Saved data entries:
········

-- ==== Sys2Proof/Machine/Bundle.lean ====
section
/-! DEFINITION. Layer bundles, segments and the bundle checker (R47 to R72, R160, R161). -/
namespace Sys2Proof.Machine

/-! ### Segments -/

/-- Word `i` of a segment. -/
def Seg.k (g : Seg) (i : Nat) : Word := g.w.getD i 0
/-- KIND: 1 MARK, 2 JUMP, 3 DWELL, 4 RASTER (R61). -/
def Seg.kind (g : Seg) : Nat := fld (g.k 0) 0 4
/-- MP_ENABLE. -/
def Seg.mp (g : Seg) : Bool := bitAt (g.k 0) 8
/-- FF_ENABLE. -/
def Seg.ff (g : Seg) : Bool := bitAt (g.k 0) 9
/-- ALM_WRITE. -/
def Seg.aw (g : Seg) : Bool := bitAt (g.k 0) 10
/-- CHECKPOINT. -/
def Seg.ckpt (g : Seg) : Bool := bitAt (g.k 0) 11
/-- TAIL_ENTRY. -/
def Seg.entry (g : Seg) : Bool := bitAt (g.k 0) 12
/-- TAIL_LAST. -/
def Seg.lastT (g : Seg) : Bool := bitAt (g.k 0) 13
/-- TRIM_UP. -/
def Seg.trimUp (g : Seg) : Nat := fld (g.k 0) 16 8
/-- TRIM_DOWN. -/
def Seg.trimDown (g : Seg) : Nat := fld (g.k 0) 24 8
/-- DURATION in ticks. -/
def Seg.dur (g : Seg) : Nat := fld (g.k 1) 0 20
/-- PARTNER_IN; 63: none. -/
def Seg.pIn (g : Seg) : Nat := fld (g.k 1) 20 6
/-- PARTNER_OUT; 63: none. -/
def Seg.pOut (g : Seg) : Nat := fld (g.k 1) 26 6
/-- MP_TARGET. -/
def Seg.target (g : Seg) : Nat := fld (g.k 14) 0 8
/-- CLAIM_REF; 0: no claim. -/
def Seg.claim (g : Seg) : Nat := fld (g.k 14) 8 24
/-- SAFE_TAIL, an offset from the schedule base; 0: channel default. -/
def Seg.safeTail (g : Seg) : Nat := (g.k 15).toNat
/-- A lit kind: MARK or RASTER (R194). -/
def Seg.lit (g : Seg) : Bool := g.kind == 1 || g.kind == 4

/-- The start point (R62). -/
def Seg.start (g : Seg) : P3 := { x := g.k 2, y := g.k 6, z := g.k 10 }
/-- The end point in binary32 (R63). -/
def Seg.stop (g : Seg) : P3 :=
  { x := fadd (fadd (fadd (g.k 2) (g.k 3)) (g.k 4)) (g.k 5),
    y := fadd (fadd (fadd (g.k 6) (g.k 7)) (g.k 8)) (g.k 9), z := fadd (g.k 10) (g.k 11) }

/-- Two points within 0.001 mm in each coordinate (R67). -/
def P3.near (a b : P3) : Bool :=
  fFinite a.x && fFinite a.y && fFinite a.z && fFinite b.x && fFinite b.y && fFinite b.z
    && fnear a.x b.x && fnear a.y b.y && fnear a.z b.z

/-! ### Header and directory -/

/-- Word at byte offset `o` of the header (R48). -/
def BundleRec.h (u : BundleRec) (o : Nat) : Word := u.hdr.getD (o / 4) 0
/-- I/O virtual address of the bundle base (R58). -/
def BundleRec.base (u : BundleRec) : Nat := u.page * 4096
/-- BUNDLE_SIZE. -/
def BundleRec.size (u : BundleRec) : Nat := (u.h 8).toNat
/-- Beam `n` takes part (BEAM_MASK). -/
def BundleRec.hasBeam (u : BundleRec) (n : Nat) : Bool :=
  if n < 32 then bitAt (u.h 0x18) n else decide (n < 48) && bitAt (u.h 0x1C) (n - 32)
/-- MPT_COUNT. -/
def BundleRec.mptCount (u : BundleRec) : Nat := (u.h 0x28).toNat
/-- CLAIM_OFFSET. -/
def BundleRec.claimOff (u : BundleRec) : Nat := (u.h 0x2C).toNat
/-- CLAIM_COUNT. -/
def BundleRec.claimCount (u : BundleRec) : Nat := (u.h 0x30).toNat
/-- MOTION_OFFSET. -/
def BundleRec.motionOff (u : BundleRec) : Nat := (u.h 0x34).toNat
/-- MOTION_SIZE. -/
def BundleRec.motionSize (u : BundleRec) : Nat := (u.h 0x38).toNat
/-- ALM_CELL_MM. -/
def BundleRec.cellMm (u : BundleRec) : Word := u.h 0x3C
/-- ALM_DOSE_UNIT. -/
def BundleRec.doseUnit (u : BundleRec) : Word := u.h 0x40
/-- ALM_DECAY. -/
def BundleRec.decay (u : BundleRec) : Nat := fld (u.h 0x44) 0 16
/-- PLUME. -/
def BundleRec.plume (u : BundleRec) : Word := u.h 0x48
/-- TICK_RATE_HZ. -/
def BundleRec.rate (u : BundleRec) : Nat := (u.h 0x10).toNat

/-- Word at byte offset `o` of beam `n`'s directory entry (R50). -/
def BundleRec.d (u : BundleRec) (n o : Nat) : Word := (u.dir.getD n []).getD (o / 4) 0
/-- SCHED_OFFSET. -/
def BundleRec.schedOff (u : BundleRec) (n : Nat) : Nat := (u.d n 0).toNat
/-- SEG_COUNT. -/
def BundleRec.segCount (u : BundleRec) (n : Nat) : Nat := (u.d n 8).toNat
/-- TAIL_OFFSET. -/
def BundleRec.tailOff (u : BundleRec) (n : Nat) : Nat := (u.d n 0xC).toNat
/-- TAIL_COUNT. -/
def BundleRec.tailCount (u : BundleRec) (n : Nat) : Nat := (u.d n 0x14).toNat
/-- DEFAULT_TAIL. -/
def BundleRec.defTail (u : BundleRec) (n : Nat) : Nat := (u.d n 0x18).toNat
/-- P_CEIL. -/
def BundleRec.pCeil (u : BundleRec) (n : Nat) : Word := u.d n 0x20
/-- STRIPE_OFFSET. -/
def BundleRec.stripeOff (u : BundleRec) (n : Nat) : Nat := (u.d n 0x28).toNat
/-- STRIPE_COUNT. -/
def BundleRec.stripeCount (u : BundleRec) (n : Nat) : Nat := (u.d n 0x2C).toNat
/-- The park position. -/
def BundleRec.park (u : BundleRec) (n : Nat) : P3 := { x := u.d n 0x30, y := u.d n 0x34, z := u.d n 0x38 }

/-- SCHED_LEN (R50). -/
def BundleRec.schedLen (u : BundleRec) (n : Nat) : Nat :=
  let body := u.segCount n * 64
  if u.tailCount n = 0 then body else max body (u.tailOff n + u.tailCount n * 64)

/-- The tail-region index range of a beam: first segment and one past the last. -/
def BundleRec.tailLo (u : BundleRec) (n : Nat) : Nat := if u.tailCount n = 0 then 0 else u.tailOff n / 64
/-- One past the last tail-region segment. -/
def BundleRec.tailHi (u : BundleRec) (n : Nat) : Nat := u.tailLo n + u.tailCount n

/-- The tail entry of a body segment, by index (R69); none: the built-in hold. -/
def BundleRec.tailFor (u : BundleRec) (n : Nat) (g : Option Seg) : Option Nat :=
  match g with
  | some g =>
    if g.safeTail ≠ 0 then some (g.safeTail / 64) else if u.defTail n ≠ 0 then some (u.defTail n / 64) else none
  | none => if u.defTail n ≠ 0 then some (u.defTail n / 64) else none

/-! ### Segment checks -/

/-- The beam's guarded laser power ceiling in force (R429). -/
def State.ceiling (s : State) (n : Nat) : Word := s.rd (Reg.CFG_PCEIL n)

/-- The Facet unit bound to beam `n`, where one is (R209). -/
def State.facetOf (s : State) (n : Nat) : Option Nat :=
  (List.range 4).find? fun i => s.bit (Reg.F_BIND i) 8 && s.f (Reg.F_BIND i) 0 6 == n

/-- A power within 0 and both ceilings; -0.0 counts as zero (R64, R65). -/
def powerOk (p ceil1 ceil2 : Word) : Bool := fle 0 p && fle p ceil1 && fle p ceil2

/-- The fields a kind uses are finite (code 0x13). Which binary32 fields a kind uses is DEDUCED from R65 (log entry 63): those that
its row leaves to the schedule. A power, coefficient or term that the row requires to be zero is judged by 0x14 or 0x1B,
which a NaN or an infinity fails as any other non-zero value does. -/
def Seg.finite (g : Seg) : Bool :=
  let used := match g.kind with
    | 3 => [2, 6, 10]
    | 2 => [2, 3, 4, 5, 6, 7, 8, 9, 10, 11]
    | 4 => [2, 3, 4, 5, 6, 10, 12, 13]
    | _ => [2, 3, 4, 5, 6, 7, 8, 9, 10, 11, 12, 13]
  used.all fun i => fFinite (g.k i)

/-- The point lies in 0 … 1024 × ALM_CELL_MM in X and Y (code 0x19). -/
def inBed (cell : Word) (p : P3) : Bool :=
  let m := fmul (fofNat 1024) cell
  fle 0 p.x && fle p.x m && fle 0 p.y && fle p.y m

/-- The first code of R66 that a segment of beam `n` fails, 0 for none, apart from the TAIL_ENTRY part of 0x18.
`inTail`: it lies in the tail region; `cont`: continuity holds where it is judged; `run`: the segment belongs to a run
from a TAIL_ENTRY segment; `stripes`: RASTER segments of the beam before it. A run that reaches the end of the tail region
without TAIL_LAST fails 0x1D at the region's last segment, where that shows (DESIGN CHOICE, log entry 63). -/
def State.segCheck (s : State) (u : BundleRec) (n : Nat) (inTail : Bool) (g : Seg) (cont run : Bool) (stripes : Nat) :
    Nat :=
  let k := g.kind
  let park := u.pCeil n
  if k = 0 ∨ 4 < k then 0x10
  else if g.k 0 &&& 0xC0F0 ≠ 0 then 0x11
  else if g.dur < 2 then 0x12
  else if !g.finite then 0x13
  else if !(if g.lit then powerOk (g.k 12) park (s.ceiling n) && powerOk (g.k 13) park (s.ceiling n)
      else fZero (g.k 12) && fZero (g.k 13)) then 0x14
  else if [g.pIn, g.pOut].any fun p => p ≠ 63 && (k ≠ 1 || decide (48 ≤ p) || p == n) then 0x15
  else if (g.mp || g.ff) && decide (u.mptCount ≤ g.target) || (!g.lit && (g.mp || g.ff || g.aw)) then 0x16
  else if g.claim ≠ 0 ∧ (u.claimCount ≤ g.claim ∨ inTail) then 0x17
  else if g.safeTail ≠ 0 ∧ (inTail ∨ g.safeTail % 64 ≠ 0 ∨ g.safeTail / 64 < u.tailLo n ∨ u.tailHi n ≤ g.safeTail / 64)
    then 0x18
  else if g.lit ∧ !(inBed u.cellMm g.start && inBed u.cellMm g.stop) then 0x19
  else if !cont then 0x1A
  else if (k = 3 ∧ !([3, 4, 5, 7, 8, 9, 11].all fun i => fZero (g.k i)))
      ∨ (k = 4 ∧ !([7, 8, 9, 11].all fun i => fZero (g.k i))) then 0x1B
  else if k = 4 ∧ ((s.facetOf n).isNone ∨ u.stripeCount n ≤ stripes) then 0x1C
  else if (if inTail then g.lit || g.ckpt || (run && g.idx + 1 == u.tailHi n && !g.lastT) else g.entry || g.lastT)
    then 0x1D
  else 0

/-! ### The bundle checker -/

/-- How a bundle check fails: code, beam and segment index (R59, R60). -/
structure BundleFail where
  code : Nat
  beam : Nat
  seg : Nat
  deriving DecidableEq, Repr

/-- A failure that no beam and no segment is named in. -/
def hdrFail (code : Nat) : BundleFail := { code := code, beam := 0x3F, seg := 0xFFFFFFFF }

/-- The checker reads bundle bytes (SID 59, the context named with the bundle); a translation fault is code 0x0B with
the beam and segment given (R53, R60, R379). -/
def State.bread (s : State) (u : BundleRec) (o n beam seg : Nat) : Except BundleFail (List Byte) × State :=
  match s.dmaRead 59 u.ctx (u.base + o) n with
  | (.ok bs, s) => (.ok bs, s)
  | (.error _, s) => (.error { code := 0x0B, beam := beam, seg := seg }, s)
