-- ==== Sys2Proof/Machine/Stream.lean ====
section
/-! DEFINITION. The beam stream engines (R74 to R99, R502): ring, tail windows, fetching, priming, causes and tails; and
the naming of bundles (R53 to R60). -/
namespace Sys2Proof.Machine

/-! ### Faults and causes -/

/-- PRIME_STATE of a beam (R97). -/
def State.primeState (s : State) (n : Nat) : Nat := s.f (Reg.SE_START_STAT n) 0 2

/-- The fault registers of a beam take a fault if they hold none yet (R93, R94). -/
def State.showFault (s : State) (n : Nat) (x : FetchFault) : State :=
  if s.bit (Reg.SE_STATUS n) 12 then s
  else
    let s := s.wrN (Reg.SE_FAULT n) (x.code + 0x100 * x.inTail.toNat)
    let s := s.wrN (Reg.SE_FAULT_SEG n) x.seg
    let s := if x.code = 0x1E then
        (s.wrN (Reg.SE_FAULT_IOVA_LO n) x.iova).wrN (Reg.SE_FAULT_IOVA_HI n) (x.iova / 2 ^ 32 % 256) else s
    s.setBit (Reg.SE_STATUS n) 12 true

/-- A fault of a stream engine (R68, R85, R86, R88, R502): registers and counters, then the event, then the source. A
fault found while priming is kept for the layer start edge, which takes it afresh (R93). -/
def State.seFault (s : State) (n : Nat) (x : FetchFault) : State :=
  let s := s.inc (if x.code = 0x20 ∨ x.code = 0x21 then Reg.SE_CNT_UNDERRUN n else Reg.SE_CNT_FAULT n)
  let s := if s.primeState n = 0 then s
    else s.modBeam n fun b => { b with primeFault := some (b.primeFault.getD x) }
  let s := s.showFault n x
  s.event 0x08 n kFAULT x.code (wordOf x.seg) [n + 1]

/-- The beam is on a tail, or its tail has ended. -/
def BeamPos.onTail : BeamPos → Bool
  | .tail _ _ | .ended | .builtin => true
  | _ => false

/-- The beam is on its body, in a lead-in or waiting to start a segment (R83). -/
def BeamPos.onBody : BeamPos → Bool
  | .leadIn _ | .wait | .body _ => true
  | _ => false

/-- A cause of R83 reaches a beam: it acts at the next edge, or is recorded when the beam is on a tail or its tail has
ended (R84); without a layer it starts nothing. -/
def State.addCause (s : State) (n c : Nat) : State :=
  let p := (s.beam n).pos
  if p.onTail then s.event 0x08 n kWARN (0x10 + c) (s.rd (Reg.SE_TAIL_SEG n)) []
  else if p.onBody && !(s.beam n).causes.contains c then s.modBeam n fun b => { b with causes := b.causes ++ [c] }
  else s

/-! ### Bundles of an engine -/

/-- The bundle an engine reads: the next one while it is primed for it, the current one otherwise. -/
def State.engineBundle (s : State) (n : Nat) : Option BundleRec :=
  if s.primeState n = 0 then s.bundle.cur else s.bundle.next

/-! ### Fetching -/

/-- A tail window holds its tail up to TAIL_LAST, an unusable segment, the end of the region or 16 segments (R75, R85). -/
def TailWin.full (w : TailWin) (hi : Nat) : Bool :=
  decide (16 ≤ w.segs.length) || (match w.segs.getLast? with
    | some t => t.seg.lastT || t.code != 0 || decide (hi ≤ t.seg.idx + 1)
    | none => false)
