-- ==== Sys2Proof/Machine/Lanes.lean ====
section
/-! DEFINITION. The Prism lanes (R232 to R260, R495): alignment, training, downlinks, uplinks, management, tests, loss. -/
namespace Sys2Proof.Machine

/-! ### States and rates -/

/-- A lane is a Mirror-link lane. -/
def isMlk (n : Nat) : Bool := decide (48 ≤ n) && decide (n < 52)

/-- The interrupt sources of a lane (R241, R257, R389): the Ethernet lanes have none of this chapter. -/
def laneSrc (n : Nat) : List Nat := if n < 48 then [97 + n] else if n < 52 then [211] else []

/-- The character time of a rate code in 1/40 ns (R243). -/
def charTime (rate : Nat) : Nat :=
  match rate with
  | 0 => 160
  | 1 => 128
  | 2 => 80
  | _ => 64

/-- The character time of a lane in 1/40 ns (R243, R257). -/
def State.laneChar (s : State) (n : Nat) : Nat :=
  if n < 48 then charTime (s.f Reg.PRZ_RATE 0 2) else if n < 52 then 64 else 320

/-- The largest PRZ_EDGE_DLY of a rate code (R243). -/
def edgeLimit (rate : Nat) : Nat :=
  match rate with
  | 0 => 184
  | 1 => 222
  | 2 => 282
  | _ => 300

/-- A tick rate and a lane rate may stand together (R101). -/
def rateOk (tick lane : Nat) : Bool := decide (tick ≤ 344827) || decide (2 ≤ lane)

/-- PRE and POST of a preset, limited to their ranges (R239, R259). -/
def tapWord (pre post : Nat) : Word := wordOf (pre + 256 * post + 65536 * (64 - pre - post))

/-- The line packet of a lane is aborted with K30.7 (R248). -/
def State.abortLine (s : State) (n : Nat) : State :=
  s.modLane n fun x => { x with line := if x.line.isEmpty then [] else [.abort], lineLeft := 0 }

/-- Training fails (R241): TRAIN_FAIL, event, source; the lane searches. A receiver in manual alignment keeps it (R236). -/
def State.trainFail (s : State) (n code : Nat) : State :=
  let s := (s.setLane n 1).setBit (Reg.PRZ_STAT n) 3 (s.bit (Reg.PRZ_STAT n) 3 && s.bit (Reg.PRZ_ALIGN n) 0)
  let s := (s.setF (Reg.PRZ_STAT n) 8 8 code).modLane n fun x => { x with train := none }
  s.event 0x0D n kFAULT code 0 (laneSrc n)

/-- A training in progress is abandoned (R241, code 0x06). -/
def State.abandonTraining (s : State) (n : Nat) : State :=
  if s.laneState n = 3 then s.trainFail n 6 else s

/-! ### Rate, delay, power -/

/-- A write of PRZ_RATE (R232). -/
def State.writeRate (s : State) (w : Word) : State :=
  let r := fld w 0 2
  if (s.mode != mHELD && s.mode != mIDLE) || !rateOk (s.f Reg.SYS_TICK_CFG 0 19) r
      || decide (edgeLimit r < s.f Reg.PRZ_EDGE_DLY 0 10) then s.reject Reg.PRZ_RATE 0
  else
    let s := (List.range 48).foldl (fun s n =>
      let s := s.abandonTraining n
      if s.laneOn n then
        ((s.setLane n 1).setF (Reg.PRZ_STAT n) 3 2 0).modLane n fun x => { x with realign := false, lossDue := 0 }
      else s) s
    ((s.wrN Reg.PRZ_RATE r).setBit Reg.PRZ_PLL 0 false).setBit Reg.PRZ_PLL 3 true

/-- PRZ_RATE_WRITE (R232). -/
def execPrzRateWrite (w : Word) (s : State) : Host.Outcome State Fault Refusal :=
  .next (s.onWrite Reg.PRZ_RATE fun s => s.writeRate w)

/-- PLL_RELOCK_DONE (R232, R258). -/
def execPllRelockDone (s : State) : Host.Outcome State Fault Refusal :=
  if s.bit Reg.PRZ_PLL 3 then .next ((s.setBit Reg.PRZ_PLL 3 false).setBit Reg.PRZ_PLL 0 true) else .next s

/-- A write of PRZ_EDGE_DLY (R243): every trained head lane is untrained. -/
def State.writeEdgeDly (s : State) (w : Word) : State :=
  let v := fld w 0 10
  if (s.mode != mHELD && s.mode != mIDLE) || v % 2 != 0 || decide (edgeLimit (s.f Reg.PRZ_RATE 0 2) < v) then
    s.reject Reg.PRZ_EDGE_DLY 0
  else
    let s := (List.range 48).foldl (fun (s : State) n => if s.laneState n = 4 then s.setLane n 2 else s) s
    s.wrN Reg.PRZ_EDGE_DLY v

/-- PRZ_EDGE_DLY_WRITE (R243). -/
def execPrzEdgeDlyWrite (w : Word) (s : State) : Host.Outcome State Fault Refusal :=
  .next (s.onWrite Reg.PRZ_EDGE_DLY fun s => s.writeEdgeDly w)

/-- The Mirror link is to be lost with the lane: a lane that is no longer trained ends it (R264). -/
def State.linkDue (s : State) (n : Nat) : Nat := if isMlk n && s.bit Reg.MLK_STAT 0 then 1 else 0

/-- A test pattern starts on a lane (R255): its bits count from now, and the first is inverted where BIT was armed (R256). -/
def State.startTest (s : State) (n : Nat) : State :=
  let d := s.linkDue n
  (s.setLane n 6).modLane n fun x => { x with
    lossDue := d, sent := false, tx := [], patAt := s.now, patFlips := if x.injBit then [0] else [],
    injBit := if s.f (Reg.PRZ_TEST n) 0 2 = 0 then x.injBit else false, chkBits := [], chkRun := 0 }

/-- EN of a lane (R259): powered up it searches, is aligned at its manual boundary (R236) or runs its test; powered down it is off
and untrained. -/
def State.laneEnable (s : State) (n : Nat) (on : Bool) : State :=
  if on then
    if s.laneOn n then s
    else
      let s := s.setBit (Reg.PRZ_CTRL n) 0 true
      if s.rd (Reg.PRZ_TEST n) ≠ 0 then s.startTest n
      else if s.bit (Reg.PRZ_ALIGN n) 0 then (s.setLane n 2).setBit (Reg.PRZ_STAT n) 3 true
      else s.setLane n 1
  else
    let s := s.abandonTraining n
    let d := s.linkDue n
    let s := (s.setBit (Reg.PRZ_CTRL n) 0 false).setLane n 0
    (s.setF (Reg.PRZ_STAT n) 3 2 0).modLane n fun x =>
      { LaneSt.init with missed := x.missed, meas := x.meas, pd1 := x.pd1, pd2 := x.pd2, mgmtNew := x.mgmtNew,
                         mgmtSend := x.mgmtSend, mgmtWait := x.mgmtWait, lossDue := d, injBit := x.injBit, injCrc := x.injCrc,
                         injCode := x.injCode }

/-- LANE_ENABLE (R259). -/
def execLaneEnable (n : Fin 54) (on : Bool) (s : State) : Host.Outcome State Fault Refusal :=
  .next (s.onRt (Reg.PRZ_CTRL n) (wordOf on.toNat) fun s => s.laneEnable n on)

/-- CNT_CLR of a lane (R260). -/
def State.clearLaneCnt (s : State) (n : Nat) : State := s.zero ((List.range 6).map fun i => Reg.PRZ_CNT_CODE n + 4 * i)

/-- LANE_CNT_CLR (R259). -/
def execLaneCntClr (n : Fin 54) (s : State) : Host.Outcome State Fault Refusal :=
  .next (s.onRt (Reg.PRZ_CTRL n) (s.rd (Reg.PRZ_CTRL n) ||| 4) fun s => s.clearLaneCnt n)

/-! ### Alignment -/

/-- COMMA_ALIGN (R236): characters at bit position `pos` of a receiver that searches, which aligns there where three K28.5 come
with no invalid character in between; a lane that had been lost shows aligned again (R254). -/
def execCommaAlign (n : Fin 54) (pos : Fin 10) (chars : List (BitVec 10)) (s : State) : Host.Outcome State Fault Refusal :=
  let k : Nat := n
  if s.laneOn k && !s.bit (Reg.PRZ_STAT k) 3 && !s.bit (Reg.PRZ_ALIGN k) 0 && s.laneState k != 6
      && threeCommas 0 (symsOf chars) then
    let s := (s.setF (Reg.PRZ_STAT k) 3 2 3).setF (Reg.PRZ_ALIGN k) 8 4 pos
    .next (if s.laneState k = 1 ∨ s.laneState k = 5 then s.setLane k 2 else s)
  else .next s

········

## WORK TO COMPLETE:
Scan the lines above for "some", then copy every one that has it.

## REPLY TO THE EXERCISE:
  | some g =>
    if g.safeTail ≠ 0 then some (g.safeTail / 64) else if u.defTail n ≠ 0 then some (u.defTail n / 64) else none
  | none => if u.defTail n ≠ 0 then some (u.defTail n / 64) else none
    else s.modBeam n fun b => { b with primeFault := some (b.primeFault.getD x) }
    | some t => t.seg.lastT || t.code != 0 || decide (hi ≤ t.seg.idx + 1)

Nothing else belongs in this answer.